Nobel economist Milton Friedman believed the solution to the budget deficit problem was to deny Congress tax revenues. So he advised Congressmen and Presidents to oppose all tax increases — thereby denying bloated government the funds with which to increase spending. But Friedman’s advice has failed, too. We know this because marginal tax rates have been reduced from as high as 70% in 1964 to 15-20-39% in 2011 — depending on the type of income. But congressional spending has nevertheless increased every year — such that, today, only 60% of the Federal budget is financed by taxes, the remainder by Treasury debt. Total direct Federal debt is now about equal to total U.S. output.
The intractable budget deficit and the inexorable rise of government spending has a simpler explanation. Congress and the Treasury are in possession of several open-ended charge accounts — “permanent credit card financing” — with no limits. With its charge cards the Treasury can borrow new credit (money) from the banking system — much of what it needs every year to finance the ever-rising budget deficit.
A look at the current Federal Reserve Balance Sheet shows that the Fed has created about $1.7 trillion of new credit (money) with which to purchase Treasury debt. Foreign central banks have created about $2.7 trillion of new credit to purchase U.S. Treasury bonds. This global, electronic, money-printing exercise has financed almost 30% of the total direct debt of the U.S. Treasury. In 2002, Ben Bernanke, now Chairman of the Fed, did not mince words to describe this process:
[U]nder a fiat (that is, paper) money system, a government (in practice, the central bank in cooperation with other agencies) should always be able to generate increased nominal spending and inflation, even when the short-term nominal interest rate is at zero…. [T]he U.S. government has a technology, called a printing press (or, today, its electronic equivalent), that allows it to produce as many U.S. dollars as it wishes at essentially no cost.

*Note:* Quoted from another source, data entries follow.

-- ==== Sys2Proof/Laws/SecFrame.lean ====
section
/-! SUPPORT. Every operation but those of chapter 15 leaves the state machine of security alone: security state, debug state, causes, quarantine due, unlock that waits. -/
namespace Sys2Proof.Machine
open Sys2Proof

/-! ### Ops -/

/-- What the state machine of security holds. -/
def Sec.key (x : Sec) : SecState × DbgState × Nat × Bool × Option (Nat × Nat) := (x.sec, x.dbg, x.causes, x.quarantineNext, x.unlock)
@[simp] theorem Sec.key_fold (x : Sec) : (x.sec, x.dbg, x.causes, x.quarantineNext, x.unlock) = x.key := rfl
@[simp] theorem Sec.key_mk x0 x1 x2 x3 x4 x5 x6 x7 x8 x9 x10 x11 x12 x13 x14 x15 x16 x17 x18 x19 x20 : Sec.key ⟨x0, x1, x2, x3, x4, x5, x6, x7, x8, x9, x10, x11, x12, x13, x14, x15, x16, x17, x18, x19, x20⟩ = (x0, x1, x2, x3, x17) := rfl
@[simp] theorem foldl_key {α : Type} (f : State → α → State) (h : ∀ t a, (f t a).sec.key = t.sec.key) (l : List α) (s : State) : (l.foldl f s).sec.key = s.sec.key := by
  induction l generalizing s with
  | nil => rfl
  | cons a r ih => simp [ih, h]
@[simp] theorem foldlTwo_key {α β : Type} (f : β × State → α → β × State) (h : ∀ a x, (f a x).2.sec.key = a.2.sec.key) (l : List α) (a : β × State) : (l.foldl f a).2.sec.key = a.2.sec.key := by
  induction l generalizing a with
  | nil => rfl
  | cons b r ih => simp [ih, h]
@[simp] theorem bumpFree_key (s : State) : (bumpFree s).sec.key = s.sec.key := by unfold bumpFree; simp
@[simp] theorem bumpFreeBy_key (n : Nat) (s : State) : (bumpFreeBy n s).sec.key = s.sec.key := by unfold bumpFreeBy; simp
@[simp] theorem clockTo_key (d : Nat) (t : Nat) (s : State) : (clockTo d t s).sec.key = s.sec.key := by unfold clockTo; simp
@[simp] theorem powerDomains_key (keep : Nat → Bool) (s : State) : (powerDomains keep s).sec.key = s.sec.key := by unfold powerDomains; simp
@[simp] theorem tick_key (s : State) : (tick s).sec.key = s.sec.key := by unfold tick; simp
@[simp] theorem modSlot_key (c : Nat) (f : Slot → Slot) (s : State) : (modSlot c f s).sec.key = s.sec.key := by unfold modSlot; simp
@[simp] theorem emit_key (m : Tx) (s : State) : (emit m s).sec.key = s.sec.key := by unfold emit; simp
@[simp] theorem setCause_key (b : Nat) (s : State) : (setCause b s).sec.key = s.sec.key := by unfold setCause; (repeat' split) <;> simp
@[simp] theorem eventOut_key (refused : Bool) (s : State) : (eventOut refused s).sec.key = s.sec.key := by unfold eventOut; (repeat' split) <;> simp
@[simp] theorem raiseEvent_key (code : Nat) (srcType : Nat) (srcIdx : Nat) (ctx : Nat) (status : Nat) (payload : Bytes) (s : State) : (raiseEvent code srcType srcIdx ctx status payload s).sec.key = s.sec.key := by unfold raiseEvent; dsimp only; (repeat' split) <;> simp
@[simp] theorem devEvent_key (code : Nat) (srcType : Nat) (srcIdx : Nat) (payload : Bytes) (s : State) : (devEvent code srcType srcIdx payload s).sec.key = s.sec.key := by unfold devEvent; simp
@[simp] theorem announce_key (old : State) (s : State) : (announce old s).sec.key = s.sec.key := by unfold announce; (repeat' split) <;> simp
@[simp] theorem announced_key (f : State → State) (s : State) (hf : ∀  t, (f  t).sec.key = t.sec.key) : (announced f s).sec.key = s.sec.key := by unfold announced; simp [*]
@[simp] theorem monSample_key (i : Nat) (v : Int) (row : Nat) (s : State) : (monSample i v row s).sec.key = s.sec.key := by unfold monSample; dsimp only; (repeat' split) <;> simp
@[simp] theorem modReqs_key (f : List Req → List Req) (s : State) : (modReqs f s).sec.key = s.sec.key := by unfold modReqs; simp
@[simp] theorem modReq_key (rid : Nat) (f : Req → Req) (s : State) : (modReq rid f s).sec.key = s.sec.key := by unfold modReq; simp
@[simp] theorem dropReq_key (rid : Nat) (s : State) : (dropReq rid s).sec.key = s.sec.key := by unfold dropReq; simp
@[simp] theorem modCairn_key (r : Req) (f : Cairn → Cairn) (s : State) : (modCairn r f s).sec.key = s.sec.key := by unfold modCairn; (repeat' split) <;> simp
@[simp] theorem commitN_key (rid : Nat) (k : Nat) (n : Nat) (body : Option Bytes) (s : State) : (commitN rid k n body s).sec.key = s.sec.key := by unfold commitN; (repeat' split) <;> simp
@[simp] theorem commit_key (rid : Nat) (n : Nat) (body : Option Bytes) (s : State) : (commit rid n body s).sec.key = s.sec.key := by unfold commit; simp
@[simp] theorem complete_key (rid : Nat) (st : Nat) (payload : Bytes) (s : State) : (complete rid st payload s).sec.key = s.sec.key := by unfold complete; (repeat' split) <;> simp
@[simp] theorem modMbx_key (n : Nat) (f : Mbx → Mbx) (s : State) : (modMbx n f s).sec.key = s.sec.key := by unfold modMbx; simp
@[simp] theorem writeReply_key (r : Req) (st : Nat) (payload : Bytes) (s : State) : (writeReply r st payload s).sec.key = s.sec.key := by unfold writeReply; (repeat' split) <;> simp
@[simp] theorem settleDone_key (r : Req) (st : Nat) (payload : Bytes) (s : State) : (settleDone r st payload s).sec.key = s.sec.key := by unfold settleDone; simp
@[simp] theorem writeSettled_key (r : Req) (st : Nat) (s : State) : (writeSettled r st s).sec.key = s.sec.key := by unfold writeSettled; (repeat' split) <;> simp
@[simp] theorem settleStop_key (r : Req) (st : Nat) (s : State) : (settleStop r st s).sec.key = s.sec.key := by unfold settleStop; (repeat' split) <;> simp
@[simp] theorem expire_key (r : Req) (s : State) : (expire r s).sec.key = s.sec.key := by unfold expire; simp
@[simp] theorem expireBefore_key (t : Nat) (s : State) : (expireBefore t s).sec.key = s.sec.key := by unfold expireBefore; (repeat' split) <;> simp
@[simp] theorem reachMgmt_key (t : Nat) (s : State) : (reachMgmt t s).sec.key = s.sec.key := by unfold reachMgmt; simp
@[simp] theorem serve_key (svc : Nat) (op : Nat) (rid : Nat) (f : Req → State → State) (s : State) (hf : ∀ a0 t, (f a0 t).sec.key = t.sec.key) : (serve svc op rid f s).sec.key = s.sec.key := by unfold serve; (repeat' split) <;> simp [*]
@[simp] theorem setRunning_key (rid : Nat) (s : State) : (setRunning rid s).sec.key = s.sec.key := by unfold setRunning; simp
@[simp] theorem fail_key (rid : Nat) (st : Nat) (s : State) : (fail rid st s).sec.key = s.sec.key := by unfold fail; simp
@[simp] theorem checked_key (rid : Nat) (l : List (Bool × Nat)) (ok : State → State) (s : State) (hok : ∀  t, (ok  t).sec.key = t.sec.key) : (checked rid l ok s).sec.key = s.sec.key := by unfold checked; (repeat' split) <;> simp [*]
@[simp] theorem capsChanged_key (s : State) : (capsChanged s).sec.key = s.sec.key := by unfold capsChanged; (repeat' split) <;> simp
@[simp] theorem replayReqs_key (sel : Req → Bool) (s : State) : (replayReqs sel s).sec.key = s.sec.key := by unfold replayReqs; simp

He might have added that these “no cost” dollars, printed by the Fed, are the enablers of the perennial U.S. budget deficit.
But the Fed is not the only credit card used by the Treasury to finance the budget deficit. Because the dollar is the world’s reserve currency, foreign central banks also finance U.S. budget deficits (as the custody account of the Fed balance sheet shows). Domestic and foreign commercial banks, too, supply vast amounts of new credit to the U.S. Treasury because domestic, foreign, and international bank regulators, such as the Basel authorities, define U.S. sovereign bonds as high quality assets for which bank reserves are not necessary. Therefore financial institutions can qualify their overleveraged balance sheets by loading up on Treasury Securities. Indeed, only 10-20% of the total direct debt of the U.S. Treasury is now owned by the non-bank, non-government private market. Given the reserve currency role of the dollar, the Federal Reserve and foreign central banks have been given every institutional incentive to finance the U.S. budget deficit. Beginning with World War I, every monetary discipline has been removed by domestic and international authorities, such that runaway government spending everywhere relies on the ultimate credit card — newly created money in the banking system.